- [ASSIGNMENT]
Up to and including the final line, please copy every line exactly, starting from the one that contains "MMAG queues one" in the material below.

[Opening RAW DATA section]

/-- A command enters the queues of its partners: itself in the issuer's, a placeholder in the others' (R177). A bound list and
bitmap are consumed (R393). -/
def State.queueOp (s : State) (c : MatCmd) : State :=
  let s1 := c.parts.foldl (fun x p =>
    let e := if p.core = c.core then c else { c with core := p.core, kind := .placeholder c.job }
    (x.modMq p.core (fun q => q ++ [e])).modMx (clusterOf p.core) (fun m =>
      { m with issued := m.issued.set (p.core % 8) (mM c.block, mN c.block) })) s
  s1.modMx (clusterOf c.core) (fun m =>
    { m with gather := if c.gather.isSome then assocErase m.gather c.core else m.gather,
             skip := if c.skip.isSome then assocErase m.skip c.core else m.skip })

/-! ## Instructions -/

/-- MCFG 0 sets the weights of a cluster of the partition (R392). -/
def mcfgWeightsAct (sa : Nat) : Act Unit := do
  let s ← get
  prepPriv 0xB0 s.privS [sa] []
  let g ← readG sa
  if bits g 39 32 ≠ 0 ∨ bits g 63 48 ≠ 0 then ill 0
  let cl := bits g 47 40
  if 240 ≤ cl || s.partOfCluster cl != s.partOfCore s.curCore then ill 1
  modify (fun x => x.modMx cl (fun m =>
    { m with weight := (List.range 8).foldl (fun w c => w.set c (g.toNat / 16 ^ c % 16)) m.weight }))
  advance

def execMcfgWeights (sa : Nat) (s : State) : Host.Outcome State Fault Refusal := runAct (mcfgWeightsAct sa) s

/-- MCFG 1 discards a bound list and bitmap (R392). -/
def mcfgDiscardAct : Act Unit :=
  holding .mcfgDiscard [] none (do
    modify (fun x => x.modMx (clusterOf x.curCore) (fun m =>
      { m with gather := assocErase m.gather x.curCore, skip := assocErase m.skip x.curCore }))
    advance)

def execMcfgDiscard (s : State) : Host.Outcome State Fault Refusal := runAct mcfgDiscardAct s

/-- MMA queues the operation of a block; a full queue stalls (R173, R393). -/
def mmaAct (sa : Nat) : Act Unit := do
  prep 0xB1 [sa] []
  let g ← readG sa
  let b ← readBlock g 64 64
  holding (.mma sa) [] (some b) (do
    let s ← get
    let (c, fmts, cb) ← buildOp b [(s.curCore, s.curCtx)] false
    if 8 ≤ (s.mqueue s.curCore).length then stall
    let id ← issueJob 0 (wordAt b 32) (wordAt b 40) (wordAt b 48) cb fmts none
    modify (fun x => x.queueOp { c with job := id })
    advance)

def execMma (sa : Nat) (s : State) : Host.Outcome State Fault Refusal := runAct (mmaAct sa) s

/-- The thread of a gang task on core `n` of the cluster. -/
def gangThread (t : Task) (core n : Nat) : Option (Nat × Nat) := t.threads.find? (fun q => q.1 == core / 8 * 8 + n)

/-- The partners that MMAG's mask names: the issuing core and one or two others, each with a thread of the issuer's gang (R394). -/
def State.gangOf (s : State) (mask : Word) : Option (List (Nat × Nat)) :=
  match s.taskOf s.curCore s.curCtx with
  | none => none
  | some (_, t) =>
    let ns := (List.range 8).filter (fun n => bit mask n)
    let ths := ns.filterMap (gangThread t s.curCore)
    if !t.gang || bits mask 63 8 != 0 || decide (ns.length < 2) || decide (3 < ns.length) ||
        !ns.contains (s.curCore % 8) || ths.length != ns.length then none
    else some ths

/-- MMAG queues one operation for two or three partners of the squad; a full queue gives FULL (R177, R394). A crew's squads are squads too:
DEDUCED, log entry 72. -/
def mmagAct (a sa sb : Nat) : Act Unit := do
  let s ← get
  if (s.taskOf s.curCore s.curCtx).all (fun p => !p.2.gang) then ill 0
  prepIll 0xB2 [sa, sb] [a] [sb] (fun s => (s.gangOf (s.me.g.get sb)).isNone)
  let g ← readG sa
  let mask ← readG sb
  let b ← readBlock g 64 64
  holding (.mmag a sa sb) [a] (some b) (do
    let s ← get
    let ths := (s.gangOf mask).getD []
    let (c, fmts, cb) ← buildOp b ths true
    if ths.any (fun q => decide (8 ≤ (s.mqueue q.1).length)) then
      writeG a (ofN stFULL)
    else
      let id ← issueJob 0 (wordAt b 32) (wordAt b 40) (wordAt b 48) cb fmts none
      modify (fun x => x.queueOp { c with job := id })
      writeG a (ofN stOK)
    advance)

[Closing RAW DATA section]

- [ANSWER FOR THE TASK]
/-- MMAG queues one operation for two or three partners of the squad; a full queue gives FULL (R177, R394). A crew's squads are squads too:
DEDUCED, log entry 72. -/
def mmagAct (a sa sb : Nat) : Act Unit := do
  let s ← get
  if (s.taskOf s.curCore s.curCtx).all (fun p => !p.2.gang) then ill 0
  prepIll 0xB2 [sa, sb] [a] [sb] (fun s => (s.gangOf (s.me.g.get sb)).isNone)
  let g ← readG sa
  let mask ← readG sb
  let b ← readBlock g 64 64
  holding (.mmag a sa sb) [a] (some b) (do
    let s ← get
    let ths := (s.gangOf mask).getD []
    let (c, fmts, cb) ← buildOp b ths true
    if ths.any (fun q => decide (8 ≤ (s.mqueue q.1).length)) then
      writeG a (ofN stFULL)
    else
      let id ← issueJob 0 (wordAt b 32) (wordAt b 40) (wordAt b 48) cb fmts none
      modify (fun x => x.queueOp { c with job := id })
      writeG a (ofN stOK)
    advance)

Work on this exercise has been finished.